Global Partnership with Beingmate
We are establishing a global partnership with Beingmate, which is one of the leading infant food manufacturers in China. Beingmate is already a long-standing customer – and is a well-established and respected company in China.
Our partnership will be the next milestone for our strategy, as it will increase the volume and value of our ingredients and branded infant products exported to China.
Together we will create a fully integrated global supply chain from the farm gate direct to China’s consumers, using Fonterra’s milk pools and manufacturing sites in New Zealand, Australia, and Europe.
This global supply chain will see more of our high quality dairy ingredients and our Anmum™ brand exported from here in New Zealand. It will see more high value paediatric products made in Australia for China at the Darnum plant – that is our second milk pool. And it includes a third milk pool in Europe where whey specialty ingredients will be manufactured at our new JV plant in the Netherlands, and through our alliance with Dairy Crest in the UK.
This partnership is about volume and value. The value will come from accessing Beingmate’s extensive distribution and sales network in the infant formula market in China. This market is today worth around NZ$18 billion – and is expected to be worth nearly NZ$33 billion by 2017.
This partnership will come together in two phases:
We are starting the process to issue a partial tender offer to gain up to a 20 per cent stake in Beingmate. Depending on the response to the tender offer, Fonterra’s total investment in the global partnership will be in the range of NZ$615 million (including proceeds from the JV in Australia), funded through debt.
After gaining regulatory approvals and Fonterra satisfactorily completing the partial tender offer, Fonterra and Beingmate will set up a joint venture to purchase Fonterra’s Darnum plant in Australia and establish a distribution agreement to sell Fonterra’s Anmum brand in China.
The purpose of the proposed joint venture will be to manufacture nutritional powders, including infant formula and growing up milk powder at Darnum, for Beingmate as well as Fonterra.
Beingmate will own 51 per cent of the JV to satisfy Chinese regulatory requirements.
The JV will be governed by a Board, and Fonterra and Beingmate will each appoint two directors.
We will manage Darnum’s operations, under a formal management agreement.
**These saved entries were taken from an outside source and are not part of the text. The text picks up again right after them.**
/-! ### Media -/

theorem execGcBatchStart_keepsR {s0 s : State} (victims : List Nat) (hk : Keeps s0 s) : ResKeeps s0 (execGcBatchStart victims s) := by
  unfold execGcBatchStart
  refine engine_keepsR hk ?_
  repeat' first
    | with_reducible assumption
    | with_reducible refine ResKeeps.next ?_
    | with_reducible refine ResKeeps.ite (fun _ => ?_) (fun _ => ?_)
    | with_reducible apply sealVictim_keeps
    | with_reducible refine Keeps.foldl _ (fun s a h => ?_) ?_
    | (with_reducible refine Keeps.lit hk ?_ ?_ ?_ ?_ ?_ ?_ ?_ ?_ ?_ ?_ ?_ <;> rfl)
theorem execGcCopyDone_keepsR {s0 s : State}  (hk : Keeps s0 s) : ResKeeps s0 (execGcCopyDone s) := by
  unfold execGcCopyDone
  refine engine_keepsR hk ?_
  repeat' first
    | with_reducible assumption
    | with_reducible refine ResKeeps.next ?_
    | with_reducible apply sealEarlyWhere_keeps
    | with_reducible apply chargeMove_keeps
    | with_reducible refine Keeps.foldl _ (fun s a h => ?_) ?_
    | (with_reducible refine Keeps.lit hk ?_ ?_ ?_ ?_ ?_ ?_ ?_ ?_ ?_ ?_ ?_ <;> rfl)
    | split
theorem execGcMapCommit_keepsR {s0 s : State}  (hk : Keeps s0 s) : ResKeeps s0 (execGcMapCommit s) := by
  unfold execGcMapCommit
  refine engine_keepsR hk ?_
  repeat' first
    | with_reducible assumption
    | with_reducible refine ResKeeps.next ?_
    | with_reducible refine ResKeeps.ite (fun _ => ?_) (fun _ => ?_)
    | with_reducible apply appendOp_keeps
    | split
theorem execGcErasePending_keepsR {s0 s : State}  (hk : Keeps s0 s) : ResKeeps s0 (execGcErasePending s) := by
  unfold execGcErasePending
  refine engine_keepsR hk ?_
  repeat' first
    | with_reducible assumption
    | with_reducible refine ResKeeps.next ?_
    | with_reducible apply appendRecord_keeps
    | (with_reducible refine Keeps.lit (Keeps.foldl _ (fun s a h => ?_) ?_) ?_ ?_ ?_ ?_ ?_ ?_ ?_ ?_ ?_ ?_ ?_ <;> try rfl)
    | split
theorem execBandFree_keepsR {s0 s : State} (band : Nat) (hk : Keeps s0 s) : ResKeeps s0 (execBandFree band s) := by
  unfold execBandFree
  refine engine_keepsR hk ?_
  repeat' first
    | with_reducible assumption
    | with_reducible refine ResKeeps.next ?_
    | with_reducible apply appendRecord_keeps
    | with_reducible apply updBand_keeps
    | with_reducible apply discardEnd_keeps
    | with_reducible apply newCycle_keeps
    | with_reducible refine Keeps.foldl _ (fun s a h => ?_) ?_
    | (with_reducible refine Keeps.lit (updDiscard_keeps _ ?_) ?_ ?_ ?_ ?_ ?_ ?_ ?_ ?_ ?_ ?_ ?_ <;> try rfl)
    | (with_reducible refine Keeps.lit (countUnreachable_keeps _ ?_) ?_ ?_ ?_ ?_ ?_ ?_ ?_ ?_ ?_ ?_ ?_ <;> try rfl)
    | split
theorem execPatrolRead_keepsR {s0 s : State}  (hk : Keeps s0 s) : ResKeeps s0 (execPatrolRead s) := by
  unfold execPatrolRead
  refine engine_keepsR hk ?_
  refine ResKeeps.ite (fun _ => ResKeeps.next hk) (fun _ => ?_)
  split
  · exact ResKeeps.next (readStrip_keeps _ _ _ _ (hk.upd rfl rfl rfl rfl rfl rfl rfl rfl rfl rfl rfl rfl))
  · exact ResKeeps.next (patrolNext_keeps hk)
theorem execPatrolOverrun_keepsR {s0 s : State}  (hk : Keeps s0 s) : ResKeeps s0 (execPatrolOverrun s) := by
  unfold execPatrolOverrun
  refine alive_keepsR hk ?_
  repeat' first
    | with_reducible refine ResKeeps.next ?_
    | with_reducible refine ResKeeps.ite (fun _ => ?_) (fun _ => ?_)
    | with_reducible apply countEvent_keeps
    | (with_reducible refine Keeps.lit hk ?_ ?_ ?_ ?_ ?_ ?_ ?_ ?_ ?_ ?_ ?_ <;> rfl)
theorem execPatrolProgressSave_keepsR {s0 s : State}  (hk : Keeps s0 s) : ResKeeps s0 (execPatrolProgressSave s) := by
  unfold execPatrolProgressSave
  refine engine_keepsR hk ?_
  repeat' first
    | with_reducible refine ResKeeps.next ?_
    | with_reducible refine ResKeeps.ite (fun _ => ?_) (fun _ => ?_)
    | with_reducible apply wearCoil_keeps
    | (with_reducible refine Keeps.lit hk ?_ ?_ ?_ ?_ ?_ ?_ ?_ ?_ ?_ ?_ ?_ <;> rfl)
theorem execReadDisturbVerify_keepsR {s0 s : State} (port : Nat) (block : Nat) (hk : Keeps s0 s) : ResKeeps s0 (execReadDisturbVerify port block s) := by
  unfold execReadDisturbVerify
  refine engine_keepsR hk ?_
  repeat' first
    | with_reducible assumption
    | with_reducible refine ResKeeps.next ?_
    | with_reducible refine ResKeeps.ite (fun _ => ?_) (fun _ => ?_)
    | with_reducible apply countEvent_keeps
    | with_reducible apply setReads_keeps
    | with_reducible apply readStrip_keeps
    | (with_reducible refine Keeps.lit (Keeps.foldl _ (fun s a h => ?_) ?_) ?_ ?_ ?_ ?_ ?_ ?_ ?_ ?_ ?_ ?_ ?_ <;> try rfl)
    | split
theorem execWearSpreadTimeout_keepsR {s0 s : State}  (hk : Keeps s0 s) : ResKeeps s0 (execWearSpreadTimeout s) := by
  unfold execWearSpreadTimeout
  refine alive_keepsR hk ?_
  repeat' first
    | with_reducible refine ResKeeps.next ?_
    | with_reducible refine ResKeeps.ite (fun _ => ?_) (fun _ => ?_)
    | with_reducible apply countEvent_keeps
    | (with_reducible refine Keeps.lit hk ?_ ?_ ?_ ?_ ?_ ?_ ?_ ?_ ?_ ?_ ?_ <;> rfl)
theorem execPackTempSample_keepsR {s0 s : State}  (hk : Keeps s0 s) : ResKeeps s0 (execPackTempSample s) := by
  unfold execPackTempSample
  refine alive_keepsR hk ?_
  repeat' first
    | with_reducible assumption
    | with_reducible refine ResKeeps.next ?_
    | with_reducible apply sendReq_keeps
    | with_reducible refine Keeps.foldl _ (fun s a h => ?_) ?_
theorem execSecureDiscard_keepsR {s0 s : State} (ring : Nat) (seq : Nat) (hk : Keeps s0 s) : ResKeeps s0 (execSecureDiscard ring seq s) := by
  unfold execSecureDiscard
  refine fast_keepsR hk ?_
  repeat' first
    | with_reducible assumption
    | with_reducible apply coilOp_keepsR
theorem execMediaHealth_keepsR {s0 s : State} (ring : Nat) (seq : Nat) (hk : Keeps s0 s) : ResKeeps s0 (execMediaHealth ring seq s) := by
  unfold execMediaHealth
  refine fast_keepsR hk ?_
  repeat' first
    | with_reducible assumption
    | with_reducible apply plainOp_keepsR
    | (intro _)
We will also supply raw milk to Darnum.
Today’s announcements are a major step forward in our strategy to be a globally relevant co-operative so that we can will deliver increased returns to our farmers – through both the Milk Price and dividend – during the ups and downs of global dairy price volatility. We are financing the increases to processing capacity and our partnership with Beingmate from a solid balance sheet position, and a strong gearing position will be maintained. These investments are intended strengthen returns by:
- Turning more New Zealand milk into higher value products
- Optimising the use of our Co-operative’s global assets
- Investing in capacity and flexibility of our New Zealand assets
- Building a fully integrated global supply chain. . . .
This is very good news for the company and the communities where it is expanding processing because of the jobs that will be created.
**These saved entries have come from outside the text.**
-- ==== Sys2Proof/Tests/Slice0.lean ====
section
/-! SUPPORT. Tests: the spec's worked examples and small steps, ill-formed and well-formed commands, and for every statement a
witness of each clause's hypotheses. -/

namespace Sys2Proof.Tests

open Sys2Proof Sys2Proof.Machine

/-! ### Worked examples of the spec -/

/-- The loop of Table 19-6 as it closes at 212 ms: s = 1, kp = 27,962, ki = 2,330, the output held at 16,384. -/
def tuned : Loop := { num := 0, shift := 1, kp := 27962, ki := 2330, held := 16384, umax := 32767, bumpless := true }

set_option maxRecDepth 20000 in
/-- Chapter 19's worked example, 212 ms: u stays 16,384 and the integrator becomes 0x1D11_1000. -/
theorem test_loop_closes_bumpless :
    (closedSample 3840 4800 0 0 tuned).u = 16384 ∧ (closedSample 3840 4800 0 0 tuned).i = 0x1D111000 := by
  decide

set_option maxRecDepth 20000 in
/-- Chapter 19's worked example, 212.1 ms: y = 4,000 gives u = 16,247. -/
theorem test_loop_second_sample : (closedSample 4000 4800 0 0 (closedSample 3840 4800 0 0 tuned)).u = 16247 := by
  decide

/-- Chapter 19's check: the credit count 2,030 is granted as 1,536; 2,048 is encodable. -/
theorem test_credit_codes : creditCount (creditCode 2030) = 1536 ∧ creditCount (creditCode 2048) = 2048 := by
  decide

/-- R548's example, PID 0x0307: base 0x42A0, size 0x1000, enable, owner control, data read. -/
theorem test_window_pid_value :
    winOfPid false 0x80000201100042A0 = { base := 0x42A0, size := 0x1000, enable := true, owner := 2, d := 1 } := by
  decide

/-- R548's example: PID 0x0307 first fits, PID 0x0306 would not fit before it and fits after it. -/
theorem test_window_move_order :
    winPidCheck defaultWindows 7 0x80000201100042A0 = none ∧
    winPidCheck defaultWindows 6 0x8000020324001EA0 = some stLenOver ∧
    winPidCheck (updAt 7 (fun w => winOfPid w.fixed 0x80000201100042A0) defaultWindows) 6 0x8000020324001EA0 = none := by
  decide

/-- Table 04-15's command packet: PID 0x0211 to 30,000. -/
def table0415 : Cmd :=
  { ring := 3, seq := 0x41, opcode := 0x0101, session := 0x10C00007, role := 2, running := true, block := [],
    packet := [1, 1, 0, 1, 0x41, 0, 0, 0, 7, 0, 0xC0, 0x10] ++ zeros 12 ++ [0x11, 2, 4, 0, 0x30, 0x75] ++ zeros 34 }

/-- Chapter 04's worked example: the outcome is OK.DONE with the previous value 0, and the effect writes 30,000. -/
theorem test_set_param_example :
    setParam State.reset table0415 = { status := stOkDone, nums := [0x0211, 30000] } := by
  decide

/-- Chapter 04's worked example: 70,000 is refused with LEN.OVER at offset 28. -/
theorem test_set_param_over :
    inlineSetParam State.reset ([1, 1, 0, 1, 0x42, 0, 0, 0, 7, 0, 0xC0, 0x10] ++ zeros 12 ++ [0x11, 2, 4, 0, 0x70, 0x11, 1] ++ zeros 33) =
      [{ off := 28, status := 0x2001 }] := by
  decide

/-- Chapter 04's worked example: ring 3 and serial 7 give the identifier 0x10C0_0007. -/
theorem test_session_identifier : sessionId 3 7 = 0x10C00007 := by
  decide

/-- Chapter 11's worked example: the nonce of side B at count 4,278,190,079. -/
theorem test_gcm_nonce :
    gcmNonce { State.reset with aon.side := true } { num := 77, usage := 4, salt := 0x3A9C51E2, count := 4278190079 } =
      [0xBA, 0x9C, 0x51, 0xE2, 0, 0, 0, 0, 0xFE, 0xFF, 0xFF, 0xFF] := by
  decide

/-- Chapter 09's worked example: with sequence 12,223 accepted the window's lower edge is −4,160, with 17,231 it is 848. -/
theorem test_esp_window :
    windowEdge { handle := 1, inHigh := 12223 } = -4160 ∧ windowEdge { handle := 1, inHigh := 17231 } = 848 := by
  decide

set_option maxRecDepth 20000 in
/-- The CRC-32C check value of "123456789" (R7's polynomial). -/
theorem test_crc32c : crc32c [0x31, 0x32, 0x33, 0x34, 0x35, 0x36, 0x37, 0x38, 0x39] = 0xE3069283 := by
  decide

/-! ### Commands on small states -/

/-- The state that a command answers, or the state it found where it answers none. -/
def after (c : Instr) (s : State) : State := match exec c s with | .next t => t | _ => s

/-- A power failure of 1 µs is latched, one of 199 ns ignored (R57). -/
theorem test_pwrfail_bounds :
    (after (.pwrfailRecognised 1000) State.reset).boot.pwrfailLatched = true ∧
    (after (.pwrfailRecognised 199) State.reset).boot.pwrfailLatched = false := by
  decide

/-- A Rim ring gives back the first of two entries posted to it (R29). -/
theorem test_rim_order :
    (after (.rimTake 5) (after (.rimPost 5 false [2]) (after (.rimPost 5 false [1]) State.reset))).out = [.rimNotice 5 (rimPlanes 5).2 (padTo 64 [1])] := by
  decide

/-- A data engine's access outside its windows goes fail-silent with class 0x02 (R24). -/
theorem test_engine_denied :
    (after (.hamperAccess .dataEngine true 0 [1]) State.reset).saf.failSilent = true ∧
    (after (.hamperAccess .mgmtCore true 0 [1]) State.reset).saf.failSilent = false := by
  decide

/-- The management plane's own region takes a byte and gives it back (R19). -/
theorem test_hamper_write_read :
    (after (.hamperAccess .mgmtCore false 7 [0]) (after (.hamperAccess .mgmtCore true 7 [9]) State.reset)).out = [.memRead [9]] := by
  decide

/-- A write of 0 removes the byte from the listing. -/
theorem test_hamper_zero : (after (.hamperAccess .mgmtCore true 7 [0]) (after (.hamperAccess .mgmtCore true 7 [9]) State.reset)).ham.mem = [] := by
  decide

/-- A step runs the front command and leaves the second. -/
theorem test_step_front :
    (match step { State.reset with pending := [.pllLocked 3, .pllLocked 4] } with | .next t => (t.boot.pll, t.pending) | _ => (0, [])) = (8, [.pllLocked 4]) := by
  decide

/-- Table 13-2: the parity bytes of data bytes 0x11 to 0x66. -/
theorem test_parity_example :
    [0, 1, 2].map (fun j => parityByte j [0x11, 0x22, 0x33, 0x44, 0x55, 0x66]) = [0x77, 0xE6, 0xA6] := by
  decide

/-- Table 13-2's check: α^8 = 0x1D, α^10 = 0x74, 0x55 × 0x1D = 0xB7. -/
theorem test_field_example : gfPow 8 = 0x1D ∧ gfPow 10 = 0x74 ∧ gfMul 0x55 0x1D = 0xB7 := by
  decide

/-- Chapter 10's example: a bundle of 8 chunks in zstd form, 9,100 payload bytes, identifier 0x8000_2F41_0C08. -/
def exampleBundle : Bundle := { id := 0x80002F410C08, chunks := [0, 1, 2, 3, 4, 5, 6, 7], form := 2, units := extentUnits 9100 }

/-- Chapter 10's example: 18 units, the reference tag, and the tweaks of data units 0 and 17. -/
theorem test_check_field_example :
    exampleBundle.units = 18 ∧ (checkField exampleBundle).drop 8 = [0x08, 0x0C, 0x41, 0x2F, 0x00, 0x80, 0xF0, 0x12] ∧
    leNat (extentTweak exampleBundle.id 0) = 0x00400017A0860400 ∧ leNat (extentTweak exampleBundle.id 17) = 0x00400017A0860411 := by
  decide

/-! ### Well-formedness -/

/-- Ill-formed commands, one for each check and each end of its range, are refused. -/
theorem test_ill_formed_0 : ([.pwrfailRecognised u64,
    .pcieLinkTrainStart 2,
    .pcieConfigRequest 2,
    .pllLocked 8,
    .pllLockLost 8,
    .firmwareBootCheck 0,
    .firmwareBootCheck 6,
    .stakeWaveStart 8,
    .stakeWaveEnd 8 0,
    .stakeWaveEnd 0 u64,
    .monitorSelfTest u16,
    .tileGate 256,
    .tileWake 256,
    .groupAutoOff 24,
    .groupRestoreComplete 24,
    .smbusOtherCommand 256,
    .smbusClockLowTimeout u64,
    .entdaa 128,
    .setdasa 128 0,
    .setdasa 0 128,
    .setEndpointId 256,
    .getMctpVersionSupport 256,
    .mctpOtherControl 256,
    .plemOverMctp false none 256 (List.replicate 64 0) [],
    .plemOverMctp false none 0 (List.replicate 63 0) [],
    .plemOverMctp false none 0 (List.replicate 65 0) [],
    .getCertificate 256 0 0,
    .getCertificate 0 u16 0,
    .getCertificate 0 0 u16,
    .challenge 256 (List.replicate 32 0),
    .challenge 0 (List.replicate 31 0),
    .challenge 0 (List.replicate 33 0),
    .getMeasurements 256,
    .keyExchange 256,
    .finish u32 false,
    .heartbeat u32,
    .keyUpdate u32,
    .endSession u32,
    .chunkGet u32 0,
    .chunkGet 0 u16,
    .spdmUnsupportedRequest 256,
    .plmRingCfgWrite 60 0,
    .plmRsqTailDoorbell 60 0,
    .plmRcqHeadDoorbell 60 0,
    .plemPacketFetch 64 (List.replicate 64 0) [],
    .plemPacketFetch 0 (List.replicate 63 0) [],
    .plemPacketFetch 0 (List.replicate 65 0) [],
    .plemCommandStart 64,
    .c0FetchFailure 64,
    .c0FetchTimeout 64,
    .nonceExpiry 64,
    .sessionIdleTimeout 64,
    .sysIdentify 64 0,
    .sysIdentify 0 u32,
    .getNonce 64 0,
    .getNonce 0 u32,
    .sessionOpen 64 0,
    .sessionOpen 0 u32,
    .sessionClose 64 0,
    .sessionClose 0 u32] : List Instr).all (fun c => !c.wf) = true := by
  decide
The board also decided to hold the forecast farmgate payout at $6 a kilo.
Along with a previously announced estimated dividend range of 20-25 cents per share, the forecast Cash Payout for the season is $6.20-$6.25.
The decision to maintain the forecast Farmgate Milk Price reflects the longer term outlook for international prices for dairy. Current market views supported by our own forecasting indicate commodity prices improving later this year or in early 2015, with global demand for dairy continuing to grow year-on-year.
While the long-term market fundamentals remain sound, we need to recognise that the current conditions are difficult and there remains further downside risk.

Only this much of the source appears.